After that, Bahorel had ceased to worry too much when the poet used his couch as a handkerchief. 

He waits for a lull in the tears to interject, as gently as possible even though he’s really very tempted to giggle. It’s not that he doesn’t sympathize with Jehan, but it is  _very_  late at night and it’s not as if Jehan doesn’t know what a tragic play is supposed to entail. 

“Jehan, it’s a tragedy. That’s the point. You know this.”

Jehan sniffles pitifully and nods, shifting to sit upright.

“Yeees, but was it really necessary for  _Ophelia_  to die? I know, I knew ahead of time that she would, but I couldn’t help but harbor a secret hope that she would be the one to live and then possibly become queen of Denmark. Just as a for-instance,” he adds, shrugging at Bahorel’s skeptical eyebrow quirk. “And then I got distracted and started writing out an alternate ending where that does happen before I got back on task… I did finish it, mind you, I’ll bring the pages to Courfeyrac tomorrow, but…” He sniffles again and hides his face in his up-drawn knees, muttering something that sounds like  _Opheliaaa_  into his trousers. 

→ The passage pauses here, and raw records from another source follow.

-- ==== Sys2Proof/Tests/Slice0.lean ====
section
/-! SUPPORT. Tests. Expected values come from spec/95_test_vectors.md (S1–S16, L2, P1–P5) or from the worked examples of the rules named;
the last part shows, for each obligation with hypotheses, a state and operands that meet them. -/

namespace Sys2Proof.Tests

open Sys2Proof Sys2Proof.Machine

/-! ## Machines -/

/-- Configuration A, with the bytes of `rom[o] = o >> 14` that the tests read. -/
def cfgA : Cfg := { resetCfg with rom := [(0x14000, 5), (0x84000, 0x21), (0x87FFF, 0x21), (0x94000, 0x25), (0x1FFFFF, 0x7F)] }

/-- Configuration B. -/
def cfgB : Cfg where
  variant := .mbc1
  rom := [(0x4000, 1), (0xC000, 3)]
  romLen := 0x10000
  romBankCount := 4
  ramBankCount := 1
  ramSizeClass := 1

/-- Configuration D. -/
def cfgD : Cfg where
  variant := .mbc1
  rom := []
  romLen := 0x8000
  romBankCount := 2
  ramBankCount := 0
  ramSizeClass := 0

/-- Configuration C. -/
def cfgC : Cfg where
  variant := .mbc2
  rom := [(0x4000, 1), (0xC000, 3), (0xD000, 3)]
  romLen := 0x40000
  romBankCount := 16
  ramBankCount := 0
  ramSizeClass := 0
  mbc2StateLayout := some [.ramEnabled, .currentRomBankIndex, .currentRomByteOffset, .ramBuffer]

/-- A machine of a configuration in a mapper state. -/
def machine (c : Cfg) (m : Mapper) : State := { State.reset with cfg := c, mapper := m }

/-- The mapper state after construction, with observer 7 registered. -/
def fresh : Mapper := { Mapper.constructed with ramChangedCallback := some 7 }

/-- As `fresh`, with RAM enabled. -/
def enabled : Mapper := { fresh with ramEnabled := true }

/-- What a test looks at: the next state, if there is one. -/
def nextOf : Host.Outcome State Fault Refusal → Option State
  | .next t => some t
  | _ => none

/-- The fault, if there is one. -/
def faultOf : Host.Outcome State Fault Refusal → Option Fault
  | .fault f => some f
  | _ => none

/-- The refusal, if there is one. -/
def refusalOf : Host.Outcome State Fault Refusal → Option Refusal
  | .refused r => some r
  | _ => none

/-- One operation, and a look at the next state. -/
def look (i : Instr) (s : State) (f : State → α) : Option α := (nextOf (exec i s)).map f

/-- One operation, and a look at the next mapper state. -/
def lookM (i : Instr) (s : State) (f : Mapper → α) : Option α := look i s (fun t => f t.mapper)

theorem exists_next_of {o : Host.Outcome State Fault Refusal} (h : (nextOf o).isSome = true) : ∃ t, o = .next t := by
  cases o with
  | next t => exact ⟨t, rfl⟩
  | fault f => cases h
  | refused r => cases h

/-! ## Well-formedness: an ill-formed term for each check -/

/-- R10: the configurations of the test vectors are well-formed. -/
theorem test_cfg_wf_of_the_vectors : [resetCfg, cfgA, cfgB, cfgC, cfgD].all Cfg.wf = true := by decide

/-- R10 (a). -/
theorem test_cfg_refuses_bank_count_3 : ({ cfgA with romBankCount := 3 } : Cfg).wf = false := by decide

/-- R10 (a), on MBC2. -/
theorem test_cfg_refuses_bank_count_0 : ({ cfgC with romBankCount := 0 } : Cfg).wf = false := by decide

/-- R10 (b). -/
theorem test_cfg_refuses_ram_bank_count_3 : ({ cfgA with ramBankCount := 3 } : Cfg).wf = false := by decide

/-- R10 (c). -/
theorem test_cfg_refuses_class_3_without_ram : ({ cfgA with ramBankCount := 0 } : Cfg).wf = false := by decide

/-- R10, D29: MBC2 looks at neither. -/
theorem test_cfg_mbc2_ignores_ram_parameters : ({ cfgC with ramBankCount := 7, ramSizeClass := 3 } : Cfg).wf = true := by decide

/-- R126: the first and the last address of each row's window. -/
theorem test_instr_wf_mbc1_window_ends :
    [.mbc1RdRom0 0x0000, .mbc1RdRom0 0x3FFF, .mbc1RdRomx 0x4000, .mbc1RdRomx 0x7FFF, .mbc1RdExt8000 0x8000,
      .mbc1RdExt8000 0x9FFF, .mbc1RdRam 0xA000, .mbc1RdRam 0xBFFF, .mbc1RdExtC000 0xC000, .mbc1RdExtC000 0xFFFF,
      .mbc1WrRamen 0x0000 0, .mbc1WrRamen 0x1EFF 0, .mbc1WrRamenAlias 0x0100 0, .mbc1WrRamenAlias 0x1FFF 0,
      .mbc1WrRomlo 0x2000 0, .mbc1WrRomlo 0x3FFF 0, .mbc1WrBankhi 0x4000 0, .mbc1WrBankhi 0x5FFF 0,
      .mbc1WrMode 0x6000 0, .mbc1WrMode 0x7FFF 0, .mbc1WrExt8000 0x8000 0, .mbc1WrExt8000 0x9FFF 0,
      .mbc1WrRam 0xA000 0, .mbc1WrRam 0xBFFF 0, .mbc1WrExtC000 0xC000 0, .mbc1WrExtC000 0xFFFF 0].all (Instr.wf .mbc1) = true := by decide

/-- The addresses just outside each row's window. -/
theorem test_instr_refuses_mbc1_outside_window :
    [.mbc1RdRom0 0x4000, .mbc1RdRomx 0x3FFF, .mbc1RdRomx 0x8000, .mbc1RdExt8000 0x7FFF, .mbc1RdExt8000 0xA000,
      .mbc1RdRam 0x9FFF, .mbc1RdRam 0xC000, .mbc1RdExtC000 0xBFFF, .mbc1WrRamen 0x2000 0, .mbc1WrRamenAlias 0x00FF 0,
      .mbc1WrRamenAlias 0x2100 0, .mbc1WrRomlo 0x1FFF 0, .mbc1WrRomlo 0x4000 0, .mbc1WrBankhi 0x3FFF 0,
      .mbc1WrBankhi 0x6000 0, .mbc1WrMode 0x5FFF 0, .mbc1WrMode 0x8000 0, .mbc1WrExt8000 0x7FFF 0,
      .mbc1WrExt8000 0xA000 0, .mbc1WrRam 0x9FFF 0, .mbc1WrRam 0xC000 0, .mbc1WrExtC000 0xBFFF 0].all (fun i => !Instr.wf .mbc1 i) = true := by decide

/-- R124: a row of the other variant. -/
theorem test_instr_refuses_mbc1_rows_under_mbc2 :
    [.mbc1RdRom0 0x0000, .mbc1RdRomx 0x4000, .mbc1RdExt8000 0x8000, .mbc1RdRam 0xA000, .mbc1RdExtC000 0xC000,
      .mbc1WrRamen 0x0000 0, .mbc1WrRamenAlias 0x0100 0, .mbc1WrRomlo 0x2000 0, .mbc1WrBankhi 0x4000 0,
      .mbc1WrMode 0x6000 0, .mbc1WrExt8000 0x8000 0, .mbc1WrRam 0xA000 0, .mbc1WrExtC000 0xC000 0].all (fun i => !Instr.wf .mbc2 i) = true := by decide

/-- R127: the first and the last address of each row's window. -/
theorem test_instr_wf_mbc2_window_ends :
    [.mbc2RdRom0 0x0000, .mbc2RdRom0 0x3FFF, .mbc2RdRomx 0x4000, .mbc2RdRomx 0x7FFF, .mbc2RdExt8000 0x8000,
      .mbc2RdExt8000 0x9FFF, .mbc2RdRam 0xA000, .mbc2RdRam 0xA1FF, .mbc2RdRamNa 0xA200, .mbc2RdRamNa 0xBFFF,
      .mbc2RdExtC000 0xC000, .mbc2RdExtC000 0xFFFF, .mbc2WrRamen 0x0000 0, .mbc2WrRamen 0x1EFF 0,
      .mbc2WrRamenAlias 0x0100 0, .mbc2WrRamenAlias 0x1FFF 0, .mbc2WrRomsel 0x2100 0, .mbc2WrRomsel 0x3FFF 0,
      .mbc2WrRomselAlias 0x2000 0, .mbc2WrRomselAlias 0x3EFF 0, .mbc2WrRomRej 0x4000 0, .mbc2WrRomRej 0x7FFF 0,
      .mbc2WrExt8000 0x8000 0, .mbc2WrExt8000 0x9FFF 0, .mbc2WrRam 0xA000 0, .mbc2WrRam 0xA1FF 0,
      .mbc2WrRamNa 0xA200 0, .mbc2WrRamNa 0xBFFF 0, .mbc2WrExtC000 0xC000 0, .mbc2WrExtC000 0xFFFF 0].all (Instr.wf .mbc2) = true := by decide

Bahorel shifts over to the couch and pats Jehan’s head, undoing the tangled ponytail at the back and sliding his fingers through it until the frizzy curls spring back up again under his hands. Somewhere between the soothing motion of fingers in his hair, the influence of the absinthe, and the effects of having been up for eighteen straight hours, Jehan falls asleep, tipping over sideways onto the couch. Bahorel grins and pats his head, curls now fluffed up in a halo because you weren’t really supposed to brush out curls like that, but neither Bahorel nor the sleeping Jehan really care. He drops an extra blanket over the couch and goes back to his room to sleep, anticipating a headachey but happy Jehan in his rooms the next morning. 


End file.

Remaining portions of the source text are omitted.